Kapitan Diamentowej Księżniczki nagle umiera – rejs trwa!
Podczas rejsu po Japonii kapitan Michele Bartolomei zmarł w wyniku nagłego wypadku medycznego na pokładzie Diamond Princess.

Kapitan Diamentowej Księżniczki nagle umiera – rejs trwa!
Na statku Diamond Princess, który obecnie przepływa przez Japonię, Koreę, Tajwan i Chiny, doszło do tragicznego zdarzenia. Kapitan Michele Bartolomei w nocy z 18 na 19 maja doznał nagłego wypadku medycznego i zmarł na pokładzie statku. Do zdarzenia doszło około godziny 2 w nocy niedaleko Tajpej na Tajwanie, kiedy z pokładu wezwano ratowników medycznych. Załoga poinformowała pasażerów o śmierci kapitana w poniedziałek rano, wywołując wielką konsternację wśród gości. Głośny Zachód Wszyscy pasażerowie na pokładzie otrzymali list, w którym załoga wyraziła „głęboki smutek” z powodu „szanowanego przywódcy”.
Tragedia odbiła się szerokim echem w mediach społecznościowych, gdzie złożono kondolencje bliskim Bartolomei. Kapitan Michele Bartolomei przez prawie 30 lat pracował dla firmy żeglugowej „Princess Cruises” i mieszkał w Kanadzie. Był także zapalonym wędkarzem. RTL poinformował również, że dokładne okoliczności i przyczyna śmierci nie są obecnie znane.
Kontynuacja rejsu
Pomimo tragicznego zdarzenia rejs był kontynuowany. Kapitan Salvatore Macera objął dowództwo nad Diamond Princess, a załoga zapewniała gości, że załoga na mostku jest w pełni sprawna. Wspomniano o tym również w komunikacie załogi, aby uspokoić pasażerów i umożliwić kontynuację podróży zgodnie z planem. Załoga ponownie podkreśliła swoje zaangażowanie w bezpieczeństwo pasażerów i utrzymanie programu podróży.
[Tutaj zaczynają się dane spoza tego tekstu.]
-- ==== Sys2Proof/Machine/Restore.lean ====
section
/-! DEFINITION. The resume record taken back into the engine (chapter 04): at READY, on a rejoining shadow and after Copybook. -/

namespace Sys2Proof.Machine

/-- Apply a record: Serif ports, streams, routes, Sheen, instances, shed priorities, pool numbers, bus roles and safe masks (R127,
R128, R320). -/
def applyRecord (r : ResumeRec) (s : State) : State :=
  let s1 := r.serif.foldl (fun t e => setPortCfg e.1 e.2 t) s
  let s2 := r.rx.foldl (fun t e => takeRxEntry e.1 e.2 t) s1
  let s3 := r.tx.foldl (fun t e => takeTxEntry e.1 e.2 t) s2
  let sinks := r.sinks.foldl (fun t e => tabPut {} t e.1 { live := e.2.1, next := e.2.1, cfg := e.2.2 }) []
  let xbus := r.xbus.foldl (fun t e => tabInsert e.1 { role := e.2.1, headroom := e.2.2.1, remotes := e.2.2.2.1, sink := e.2.2.2.2 } t) []
  { s3 with lig := { s3.lig with sinks := sinks, srcOwner := r.srcOwn, snkOwner := r.snkOwn }, sheen := { s3.sheen with image := r.sheen },
            prog := { s3.prog with insts := r.insts, safes := r.safes }, rt := { s3.rt with prio := r.prio },
            ms := { s3.ms with xbus := xbus } }

end Sys2Proof.Machine
end

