/-- The replies to RT.NIB_TEST of Nib `n` (R597). -/
def answerTests (n : Nat) (failed : Option Nat) (s : State) : State :=
  (s.rt.tests.filter (fun t => t.1 = n)).foldl (fun u t => finishRunning t.2.1 t.2.2 .ok (le 1 (b2n failed.isSome) ++ le 1 (failed.getD 0)) u)
    (modRt (fun r => { r with tests := r.tests.filter (fun t => t.1 ≠ n) }) s)

/-- A pass of 128 dispatches has ended (R575, R577, R580, R595). -/
def passEnds (n : Nat) (s : State) : State :=
  let r := nibRec s n
  let inj := r.injected
  let s1 := answerTests n r.failed (modNib n (fun q => { q with step := 0, failed := none, injected := false }) s)
  match r.failed with
  | none =>
    let s2 := modNib n (fun q => { q with passMs := s.stem.ms, passShed := s.rt.shedPeriods, late := false, run := (if nibState s n = 4 then q.run + 1 else 0) }) s1
    modRec (fun v => { v with nibPasses := tabMod 0 v.nibPasses n (· + 1) }) (modRt (fun q => { q with passes := q.passes + 1 }) s2)
  | some _ =>
    if nibState s n = 4 then
      let s2 := modNib n (fun q => { q with run := 0 }) s1
      if inj then s2 else addFault n s2
    else s1

/-- The modes in which Blotter runs (R136). -/
def blotterRuns (s : State) : Bool :=
  match s.power.mode with
  | .commission | .showing | .shadow | .degraded => true
  | _ => false

/-- The active Nibs that have had a dispatch in this period. -/
def testedNow (s : State) : List Nat := if s.rt.period = s.stem.ssi / 8 then s.rt.tested else []

/-- Blotter gives a dispatch to Nib `n`: to at most 16 active Nibs in a period, and to each at most once; spares and quarantined Nibs run
them back to back (R576). -/
def mayTest (s : State) (n : Nat) : Bool := nibState s n ≠ 1 || (!(testedNow s).contains n && (testedNow s).length < 16)

/-- An active Nib has had its dispatch of this period. -/
def noteTest (n : Nat) (s : State) : State :=
  if nibState s n = 1 then modRt (fun r => { r with period := s.stem.ssi / 8, tested := testedNow s ++ [n] }) s else s

/-- BLOTTER_DISPATCH_DONE: a known-answer dispatch of Nib `n`; `good` says that the signature matched (R579, R600). It is class C work,
which Ductus does not dispatch at catch-up level 1 or 2 (R255, R260). -/
def dispatchDone (n : Nat) (good : Bool) (s' : State) : State :=
  let st := nibState s' n
  if st = 0 ∨ st = 5 ∨ ¬ blotterRuns s' ∨ 1 ≤ effLevel s' ∨ ¬ mayTest s' n then s'
  else
    let s := noteTest n s'
    let r0 := nibRec s n
    let inj := decide (0 < r0.inject)
    let ok := good && !inj
    let s0 := if inj then modNib n (fun q => { q with inject := q.inject - 1, injected := true }) s else s
    let r := nibRec s0 n
    let s1 := if ok then s0 else modRt (fun q => { q with fails := q.fails + 1 }) s0
    let next := fun (u : State) =>
      let v := modNib n (fun q => { q with step := q.step + 1 }) u
      if (nibRec v n).step = 128 then passEnds n v else v
    if st = 4 then
      next (if ok then s1 else modNib n (fun q => { q with failed := some (q.failed.getD q.step) }) s1)
    else if r.retest then
      (if ok then next (transient n s1) else nibFault n 3 r.injected s1)
    else if ok then next s1
    else
      countFault n 1 inj (modNib n (fun q => { q with cls := 1, retest := true, failed := some (q.failed.getD q.step) }) s1)

/-! ### Row retirement (R592 to R594) -/

/-- A region is present: a Reservoir bank or a barrel memory of the variant. -/
def regionPresent (s : State) (g : Nat) : Bool := g < banksOf s.variant || (0x40 ≤ g && g < 0x40 + barrelsOf s.variant)

/-- A row is already retired or fenced. -/
def rowHandled (s : State) (g row : Nat) : Bool :=
  s.rt.repairs.any (fun e => e.region = g && e.row = row) || s.rt.fences.contains (g, row)

/-- Retire a row, or fence it where no spare row is left or the table is full. -/
def retireRow (g row cause : Nat) (s : State) : State :=
  let used := (s.rt.repairs.filter (fun e => e.region = g && e.spare < 4)).length
  if 64 ≤ s.rt.repairs.length then
    let s1 := modRt (fun r => { r with fences := r.fences ++ [(g, row)], fenced := r.fenced + 1 }) s
    raise 0x0E05 (le 1 g ++ zeros 1 ++ le 2 row) (vellumLog 4 g row 0xFF (vellumCount 39 s1))
  else
    let spare := if used < 4 then used else 0xFF
    let e : Repair := { region := g, spare := spare, row := row, cause := cause, ssi := s.stem.ssi }
    let s1 := modRt (fun r => { r with repairs := r.repairs ++ [e], rows := (if spare = 0xFF then r.rows else r.rows + 1), fenced := (if spare = 0xFF then r.fenced + 1 else r.fenced) }) s
    let s2 := if spare ≠ 0xFF ∧ g < 24 then modRec (fun r => { r with bankRet := tabMod 0 r.bankRet g (· + 1) }) s1 else s1
    raise 0x0E04 (le 1 g ++ le 1 spare ++ le 2 row ++ le 1 cause ++ le 1 s1.rt.repairs.length)
      (vellumLog 4 g row spare (vellumCount (if spare = 0xFF then 39 else 38) s2))

/-- A MEMORY fault of a row: it is retired once (R579). -/
def memoryRow (g row cause : Nat) (s : State) : State := if rowHandled s g row then s else retireRow g row cause s

/-- The watch list takes a word corrected by the scrub, or the word recurs (R578, R579): `g` is a region, 0x100 + n being
the Nib store of Nib `n`. -/
def watchWord (g word : Nat) (s : State) : State :=
  if s.rt.watch.any (fun w => w.1 = g && w.2.1 = word) then
    let s1 := modRt (fun r => { r with watch := r.watch.filter (fun w => ¬ (w.1 = g ∧ w.2.1 = word)) }) s
    if 0x100 ≤ g then nibFault (g - 0x100) 3 false s1 else memoryRow g (word / 128) 1 s1
  else modRt (fun r => { r with watch := (r.watch ++ [(g, word, s.stem.ms)]).drop ((r.watch.length + 1) - 256) }) s

/-- NIB_UNCORRECTABLE_ERROR: a Nib's read meets an uncorrectable error: in its Nib store (kind 0), in a program image or
folio in barrel memory (1), or in instance state there (2, of the instance of key `key`); `word` is the word's index in the
memory (R579, R591). -/
def nibUe (n kind word key : Nat) (s : State) : State :=
  if nibState s n = 0 then s
  else
    let g := if kind = 0 then 0x100 + n else 0x40 + n / 16
    let s0 := vellumLog 5 g (8 * word) 1 (vellumCount 45 s)
    match kind with
    | 0 => nibFault n 4 false s0
    | 1 => signalGiveUp 3 (memoryRow g (word / 128) 0 (vellumCount 49 (modRt (fun r => { r with folioUe := r.folioUe + 1 }) s0)))
    | _ => memoryRow g (word / 128) 0 (modInst key (fun i => { i with unfinite := true }) (modRt (fun r => { r with stateUe := r.stateUe + 1 }) s0))

/-! ### Coverage and re-admission (R577, R595, R599) -/

/-- The bound on the time since the full pass of Nib `n`, in ms, extended by the time in periods at catch-up level 1 or 2 and in
planned-shed ones since (R577). -/
def coverBound (s : State) (n : Nat) : Nat :=
  (if blotterLow s then 64000 else 8000) + (s.rt.shedPeriods - (nibRec s n).passShed) * 8000 / fsOp s

/-- COVERAGE of Nib `n`, once each time it passes its bound. -/
def coverage (n : Nat) (s : State) : State :=
  let r := nibRec s n
  if nibState s n = 0 ∨ nibState s n = 5 ∨ ¬ blotterRuns s ∨ r.late ∨ s.stem.ms < r.passMs + coverBound s n then s
  else raise 0x0E06 (le 2 n ++ zeros 2 ++ le 4 ((s.stem.ms - r.passMs) / 1000)) (vellumCount 41 (modNib n (fun q => { q with late := true }) s))

/-- NIB_READMIT of Nib `n`: READMIT consecutive full passes and 60 s in QUARANTINE. -/
def nibReadmit (n : Nat) (s : State) : State :=
  let r := nibRec s n
  if nibState s n ≠ 4 ∨ r.run < s.rt.readmit ∨ s.stem.ms < r.quarMs + 60000 then s else setNib n 2 2 s

/-- A Nib that fails the quick check of a wake is quarantined, and its instances move to a spare from zero state (R157, R160). -/
def wakeCheckFails (s : State) (n : Nat) : State :=
  if nibState s n = 1 then
    let l := instsOnNib s n
    match targetOf s n with
    | some t => quarantine n 4 true (setNib t 1 4 (moveLane n t s))
    | none => replaceAndShed n l (quarantine n 4 true s)
  else if nibState s n = 2 ∨ nibState s n = 3 then quarantine n 4 true s
  else s

/-! ### The commands -/

/-- RT.STATUS_GET's Nib record. -/
def rtNibRecord (s : State) (n : Nat) : Bytes :=
  if nibState s n = 0 then zeros 8
  else
    let r := nibRec s n
    le 2 n ++ le 1 (nibState s n) ++ le 1 r.faults ++ le 1 r.cls ++ le 1 (min r.run 255) ++ le 2 (min 65535 ((s.stem.ms - r.passMs) / 1000))

/-- RT.STATUS_GET. -/
def cmdRtStatusGet : Cmd where
  lens := inlineOnly 0
  body := fun _ s =>
    let r := s.rt
    { st := s, sheet := some ((List.range 144).flatMap (rtNibRecord s)),
      data := le 1 (sparesLeft s) ++ le 1 (nibsIn s 4).length ++ le 1 (nibsIn s 5).length ++ le 1 r.repairs.length ++ le 2 (shedCount s) ++
        le 1 r.warmup ++ le 1 r.readmit ++ le 1 r.faultLimit ++ zeros 3 ++ le 4 r.migrations ++ le 4 r.rows ++ le 4 r.fenced }

/-- RT.CONFIG. -/
def cmdRtConfig : Cmd where
  lens := inlineOnly 4
  range := fun x _ => 1 ≤ u8 x.p 0 && u8 x.p 0 ≤ 16 && 1 ≤ u8 x.p 1 && u8 x.p 1 ≤ 16 && 1 ≤ u8 x.p 2 && u8 x.p 2 ≤ 15 && u8 x.p 3 ≤ 1
  body := fun x s =>
    let s1 := modRt (fun r => { r with warmup := u8 x.p 0, readmit := u8 x.p 1, faultLimit := u8 x.p 2 }) s
    { st := if u8 x.p 3 = 1 then modRt (fun r => { r with nvs := (u8 x.p 0, u8 x.p 1, u8 x.p 2) }) s1 else s1 }

/-- A Nib number that names no Nib of the variant (R597). -/
def nibMissing (x : Ctx) (s : State) : Bool := u16 x.p 0 < 144 && nibState s (u16 x.p 0) = 0

/-- RT.NIB_TEST (R597). -/
def cmdRtNibTest : Cmd where
  lens := inlineOnly 4
  absent := nibMissing
  range := fun x s => u16 x.p 0 < 144 && nibState s (u16 x.p 0) ≠ 5
  body := fun x s =>
    let n := u16 x.p 0
    if s.rt.tests.any (fun t => t.1 = n) then fail .busy s
    else
      let s1 := modNib n (fun r => { r with step := 0, failed := none }) s
      { st := modRt (fun r => { r with tests := r.tests ++ [(n, x.client, x.seq)] }) s1, wait := true }

/-- RT.MIGRATE (R598). -/
def cmdRtMigrate : Cmd where
  lens := inlineOnly 4
  absent := nibMissing
  range := fun x s => u16 x.p 0 < 144 && nibState s (u16 x.p 0) = 1
  body := fun x s =>
    let n := u16 x.p 0
    if ¬ s.rt.migs.isEmpty then fail .busy s
    else match targetOf s n with
    | none => fail .capacity s
    | some t => { st := beginMigration n 0 1 false s, data := le 2 t ++ le 8 (8 * (s.stem.ssi / 8 + 2 + s.rt.warmup)) }

/-- RT.SHED_SET: numbers beyond the variant's count are CAPACITY, or omitted with FIT (R14, R229). -/
def cmdRtShedSet : Cmd where
  lens := inlineOnly 8
  range := fun x _ =>
    let k := u8 x.p 0
    k ≤ 2 && u8 x.p 6 ≤ 7 && 1 ≤ u16 x.p 4 && !indexBad k (u16 x.p 2 + u16 x.p 4 - 1) && u16 x.p 2 + u16 x.p 4 ≤ kindRange k
  body := fun x s =>
    let k := u8 x.p 0
    let all := (List.range (u16 x.p 4)).map (· + u16 x.p 2)
    let gone := all.filter (indexAbsent s k)
    if ¬ gone.isEmpty ∧ ¬ x.fit then fail .capacity s
    else
      let put := (all.filter (fun n => !gone.contains n)).foldl (fun t n => tabPut 8 t (instKey k n) (u8 x.p 6)) s.rt.prio
      { st := modRt (fun r => { r with prio := put }) s, warns := gone.map (fun n => { code := 2, group := 0x0E, item := n, requested := n, applied := 0 }) }

/-- The shed priority of a number, whether an instance is there or not. -/
def prioAt (s : State) (kind index : Nat) : Nat :=
  let k := instKey kind index
  let v := tabGet 8 s.rt.prio k
  if v < 8 then v
  else match instAt s kind index with
  | some e => prioDefault e.2.prog
  | none => if kind = 0 then 4 else 6

/-- RT.SHED_GET. -/
def cmdRtShedGet : Cmd where
  lens := inlineOnly 4
  range := fun x _ => u8 x.p 0 ≤ 2 && u16 x.p 2 < kindRange (u8 x.p 0)
  body := fun x s =>
    let a := u16 x.p 2
    { st := s, sheet := sheetOf ((List.range (kindCount s (u8 x.p 0) - a)).map (fun i => BitVec.ofNat 8 (prioAt s (u8 x.p 0) (a + i)))) }

/-- The 16 bytes of entry `i` of the field repair table. -/
def repairBytes (s : State) (i : Nat) : Bytes :=
  match s.rt.repairs[i]? with
  | none => le 1 0xFF ++ zeros 15
  | some e => le 1 e.region ++ le 1 e.spare ++ le 2 e.row ++ le 1 e.cause ++ zeros 3 ++ le 8 e.ssi

/-- RT.REPAIR_GET. -/
def cmdRtRepairGet : Cmd where
  lens := inlineOnly 0
  body := fun _ s => { st := s, sheet := some ((List.range 64).flatMap (repairBytes s)) }

/-- The present Nib with the longest time since its last full pass, and that time in ms. -/
def worstNib (s : State) : Nat × Nat :=
  (presentNibs s).foldl (fun (m : Nat × Nat) n =>
    let t := s.stem.ms - (nibRec s n).passMs
    if m.2 < t then (n, t) else m) ((presentNibs s).headD 0, 0)

/-- BT.STATUS_GET. -/
def cmdBtStatusGet : Cmd where
  lens := inlineOnly 0
  body := fun _ s =>
    let w := worstNib s
    let r := s.rt
    answer (le 4 w.2 ++ le 2 w.1 ++ le 1 (b2n (blotterLow s)) ++ zeros 1 ++ le 4 (r.scrubLast / 1000) ++ le 4 ((s.stem.ms - r.scrubMs) / 1000) ++
      le 4 r.passes ++ le 4 r.fails ++ le 2 r.watch.length ++ zeros 2) s

/-- RT.ROW_RETIRE. -/
def cmdRtRowRetire : Cmd where
  lens := inlineOnly 4
  absent := fun x s => (u8 x.p 0 < 24 || (0x40 ≤ u8 x.p 0 && u8 x.p 0 < 0x49)) && !regionPresent s (u8 x.p 0)
  range := fun x s => regionPresent s (u8 x.p 0) && u16 x.p 2 < 2048
  body := fun x s => { st := s, after := retireRow (u8 x.p 0) (u16 x.p 2) 2 }

/-- BT.INJECT (R600). -/
def cmdBtInject : Cmd where
  lens := inlineOnly 3
  absent := nibMissing
  range := fun x _ => u16 x.p 0 < 144 && 1 ≤ u8 x.p 2 && u8 x.p 2 ≤ 3
  body := fun x s => { st := vellumLog 15 (u16 x.p 0) (u8 x.p 2) 0 (modNib (u16 x.p 0) (fun r => { r with inject := u8 x.p 2 }) s) }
Śmierć kapitana Michele Bartolomei pozostawia ogromną pustkę w społeczności rejsów. Jego wieloletnie doświadczenie oraz uznanie, jakim cieszył się ze strony pasażerów i załogi, sprawiają, że ta strata jest szczególnie bolesna. Planowany jeszcze rejs wokół Japonii, Korei, Tajwanu i Chin będzie kontynuowany, nawet jeśli tło tego szokującego zdarzenia pogorszyło nastrój na pokładzie.